» WHAT THE EXERCISE ASKS: Everything from the line containing "replyOf (exec (.dec [0#8, 0#8, 0#8, 0#8, 0#8, 0#8])" through the line containing "## FIR: V4 -/" in the listing below should be copied exactly, and nothing more.

» PROVIDED ENTRIES:

-- ==== Sys2Proof/Tests/Slice0.lean ====
section
/-! SUPPORT. Tests of the model against the spec's own examples and vectors (95_test_vectors.md), and for every statement with hypotheses a
witness: a state and operands that meet them. -/

namespace Sys2Proof.Tests

open Sys2Proof
open Sys2Proof.Machine

set_option Elab.async false

/-! ## Helpers -/

/-- Table `TA` of R141. -/
def tableA : Vector F64 27 :=
  Vector.ofFn fun j => if j.val = 0 ∨ j.val = 26 then 0x3FE0000000000000#64 else posZero

/-- Table `TD` of 95_test_vectors.md. -/
def tableD : Vector F64 27 := Vector.replicate 27 0x3FB999999999999A#64

/-- The state of R31 with a table and the reference gain. -/
def fresh (c : Vector F64 27) : State := { State.reset with coeff := c }

/-- The state of a next outcome. -/
def nextOf : Host.Outcome State Fault Refusal → Option State
  | .next t => some t
  | _ => none

/-- The refusal of a refused outcome. -/
def refusalOf : Host.Outcome State Fault Refusal → Option Refusal
  | .refused r => some r
  | _ => none

def replyOf (o : Host.Outcome State Fault Refusal) : Option Reply := (nextOf o).map (·.reply)
def sinkOf (o : Host.Outcome State Fault Refusal) : Option (List RawBlock) := (nextOf o).map (·.sink)
def prevOf (o : Host.Outcome State Fault Refusal) : Option F64 := (nextOf o).map (·.prev)
def seqOf (o : Host.Outcome State Fault Refusal) : Option SeqPos := (nextOf o).map (·.seq)
def faultOf (o : Host.Outcome State Fault Refusal) : Option Bool := (nextOf o).map (·.fault)
def histOf (o : Host.Outcome State Fault Refusal) (j : Nat) : Option F64 := (nextOf o).bind fun t => t.hist[j]?

/-- The four-frame block of R175 and P2. -/
def blockP2 : RawBlock :=
  [0x00#8, 0x04#8, 0xD2#8, 0x04#8, 0x00#8, 0x08#8, 0xFF#8, 0xFF#8, 0x00#8, 0xFC#8, 0xFF#8, 0x7F#8, 0x00#8, 0x80#8, 0x00#8, 0x80#8]

/-- The first two frames of `blockP2` and what `PROC` makes of them (P3). -/
def block1 : RawBlock := [0x00#8, 0x04#8, 0xD2#8, 0x04#8, 0x00#8, 0x08#8, 0xFF#8, 0xFF#8]
def out1 : RawBlock := [0x00#8, 0x00#8, 0xFF#8, 0x7F#8, 0x00#8, 0x19#8, 0xFF#8, 0x7F#8]
def nan : F64 := 0x7FF8000000000000#64
def posInf : F64 := 0x7FF0000000000000#64
def negInf : F64 := 0xFFF0000000000000#64
def one : F64 := 0x3FF0000000000000#64

/-! ## Well-formedness: an ill-formed term for each check -/

theorem test_wf_dec_length : Instr.wellFormed (.dec [0#8, 0#8]) = false := by decide
theorem test_wf_proc_length : Instr.wellFormed (.proc [0#8, 0#8, 0#8, 0#8, 0#8, 0#8]) = false := by decide
theorem test_wf_enc_length : Instr.wellFormed (.enc [one] []) = false := by decide
theorem test_wf_enc_nan : Instr.wellFormed (.enc [one] [nan]) = false := by decide
theorem test_wf_enc_nan_left : Instr.wellFormed (.enc [nan] [one]) = false := by decide
theorem test_wf_accepts :
    [Instr.rst, .dec [], .proc blockP2, .enc [one] [posInf], .qdm [nan], .fir [nan], .amp [nan]].all Instr.wellFormed = true := by decide
/-- `C[j] = j`, the table S4 calls not legal: not symmetric. -/
theorem test_wf_table_symmetric : coeffWellFormed (Vector.ofFn fun j => i2f j.val) = false := by decide +kernel
theorem test_wf_table_finite : coeffWellFormed (Vector.replicate 27 nan) = false := by decide
theorem test_wf_table_accepts : coeffWellFormed tableA = true ∧ coeffWellFormed tableD = true := by decide
theorem test_wf_gain : gainWellFormed posInf = false ∧ gainWellFormed Config.gain = true := by decide

/-! ## Decoding: the select codes as the table of R67 writes them -/

theorem test_decode_rst : decode ⟨0b000#3, .op0⟩ = .ok .rst := by decide
theorem test_decode_dec : decode ⟨0b001#3, .opb [0x01#8, 0x02#8]⟩ = .ok (.dec [0x01#8, 0x02#8]) := by decide
theorem test_decode_qdm : decode ⟨0b010#3, .ops [one]⟩ = .ok (.qdm [one]) := by decide
theorem test_decode_fir : decode ⟨0b011#3, .ops [one]⟩ = .ok (.fir [one]) := by decide
theorem test_decode_amp : decode ⟨0b100#3, .ops [one]⟩ = .ok (.amp [one]) := by decide
theorem test_decode_enc : decode ⟨0b101#3, .ops2 [one] [nan]⟩ = .ok (.enc [one] [nan]) := by decide
theorem test_decode_proc : decode ⟨0b110#3, .opb [0x01#8]⟩ = .ok (.proc [0x01#8]) := by decide
theorem test_decode_reserved : decode ⟨0b111#3, .op0⟩ = .error .reservedOp := by decide
/-- A request whose operands are of another format has no meaning in R67. -/
theorem test_decode_format : decode ⟨0b001#3, .op0⟩ = .error .operandFormat := by decide
theorem test_table_word_mask : decodeTableWord 8 0b11111110 = some (.proc []) ∧ decodeTableWord 8 0b00000111 = none := by decide

/-! ## RST, V7 -/

theorem test_rst_clears :
    nextOf (exec .rst { fresh tableA with prev := one, hist := tableD, fault := true, seq := .stopped }) = some (fresh tableA) := by decide +kernel

/-! ## DEC: R105, V1 -/

theorem test_dec_worked_example :
    replyOf (exec (.dec [0x00#8, 0x40#8, 0xFF#8, 0xFF#8, 0x00#8, 0x80#8, 0xFF#8, 0x7F#8]) (fresh tableA)) =
      some (.streams [0x3FE0000000000000#64, 0xBFF0000000000000#64] [0xBF00000000000000#64, 0x3FEFFFC000000000#64]) := by decide +kernel
theorem test_dec_malformed :
    replyOf (exec (.dec [0#8, 0#8, 0#8, 0#8, 0#8, 0#8]) (fresh tableA)) = some (.malformedBlock 1 6) ∧
      faultOf (exec (.dec [0#8, 0#8, 0#8, 0#8, 0#8, 0#8]) (fresh tableA)) = some false := by decide +kernel

/-! ## QDM: V3 -/

theorem test_qdm_from_reset :
    replyOf (exec (.qdm [0xBFF0000000000000#64, 0xBFF0000000000000#64, 0x3FEFFFC000000000#64, 0x3FEFFFC000000000#64, posZero, 0xBFE0000000000000#64])
        (fresh tableA)) =
      some (.samples [0x8000000000000000#64, 0x3FF0000000000000#64, 0xBFEFFFC000000000#64, 0x3FEFFF8000800000#64, 0x0000000000000000#64,
        0x8000000000000000#64]) := by decide +kernel
theorem test_qdm_continues :
    nextOf (exec (.qdm [0xBFE0000000000000#64, posZero]) { fresh tableA with prev := 0xBFE0000000000000#64 }) =
      some { fresh tableA with prev := posZero, reply := .samples [0x3FD0000000000000#64, 0x8000000000000000#64] } := by decide +kernel

/-! ## FIR: V4 -/

/-- The first three rows of the vector that pins the summation order: 0.1, 0.2, 0.3 into table `TD`. -/
theorem test_fir_inexact :
    replyOf (exec (.fir [0x3FB999999999999A#64, 0x3FC999999999999A#64, 0x3FD3333333333333#64]) (fresh tableD)) =
      some (.samples [0x3F847AE147AE147C#64, 0x3F9EB851EB851EBA#64, 0x3FAEB851EB851EB9#64]) := by decide +kernel

/-- Row 26 of that vector, as one sample on the history `0.0, 0.1, ..., 2.6`; newest first would end in `...0A3C`. -/
theorem test_fir_order :
    replyOf (exec (.fir [fdiv (i2f 27) (i2f 10)])
        { fresh tableD with hist := Vector.ofFn fun j => fdiv (i2f j.val) (i2f 10) }) =
      some (.samples [0x400E3D70A3D70A3D#64]) := by decide +kernel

» SOLUTION:
    replyOf (exec (.dec [0#8, 0#8, 0#8, 0#8, 0#8, 0#8]) (fresh tableA)) = some (.malformedBlock 1 6) ∧
      faultOf (exec (.dec [0#8, 0#8, 0#8, 0#8, 0#8, 0#8]) (fresh tableA)) = some false := by decide +kernel

/-! ## QDM: V3 -/

theorem test_qdm_from_reset :
    replyOf (exec (.qdm [0xBFF0000000000000#64, 0xBFF0000000000000#64, 0x3FEFFFC000000000#64, 0x3FEFFFC000000000#64, posZero, 0xBFE0000000000000#64])
        (fresh tableA)) =
      some (.samples [0x8000000000000000#64, 0x3FF0000000000000#64, 0xBFEFFFC000000000#64, 0x3FEFFF8000800000#64, 0x0000000000000000#64,
        0x8000000000000000#64]) := by decide +kernel
theorem test_qdm_continues :
    nextOf (exec (.qdm [0xBFE0000000000000#64, posZero]) { fresh tableA with prev := 0xBFE0000000000000#64 }) =
      some { fresh tableA with prev := posZero, reply := .samples [0x3FD0000000000000#64, 0x8000000000000000#64] } := by decide +kernel

/-! ## FIR: V4 -/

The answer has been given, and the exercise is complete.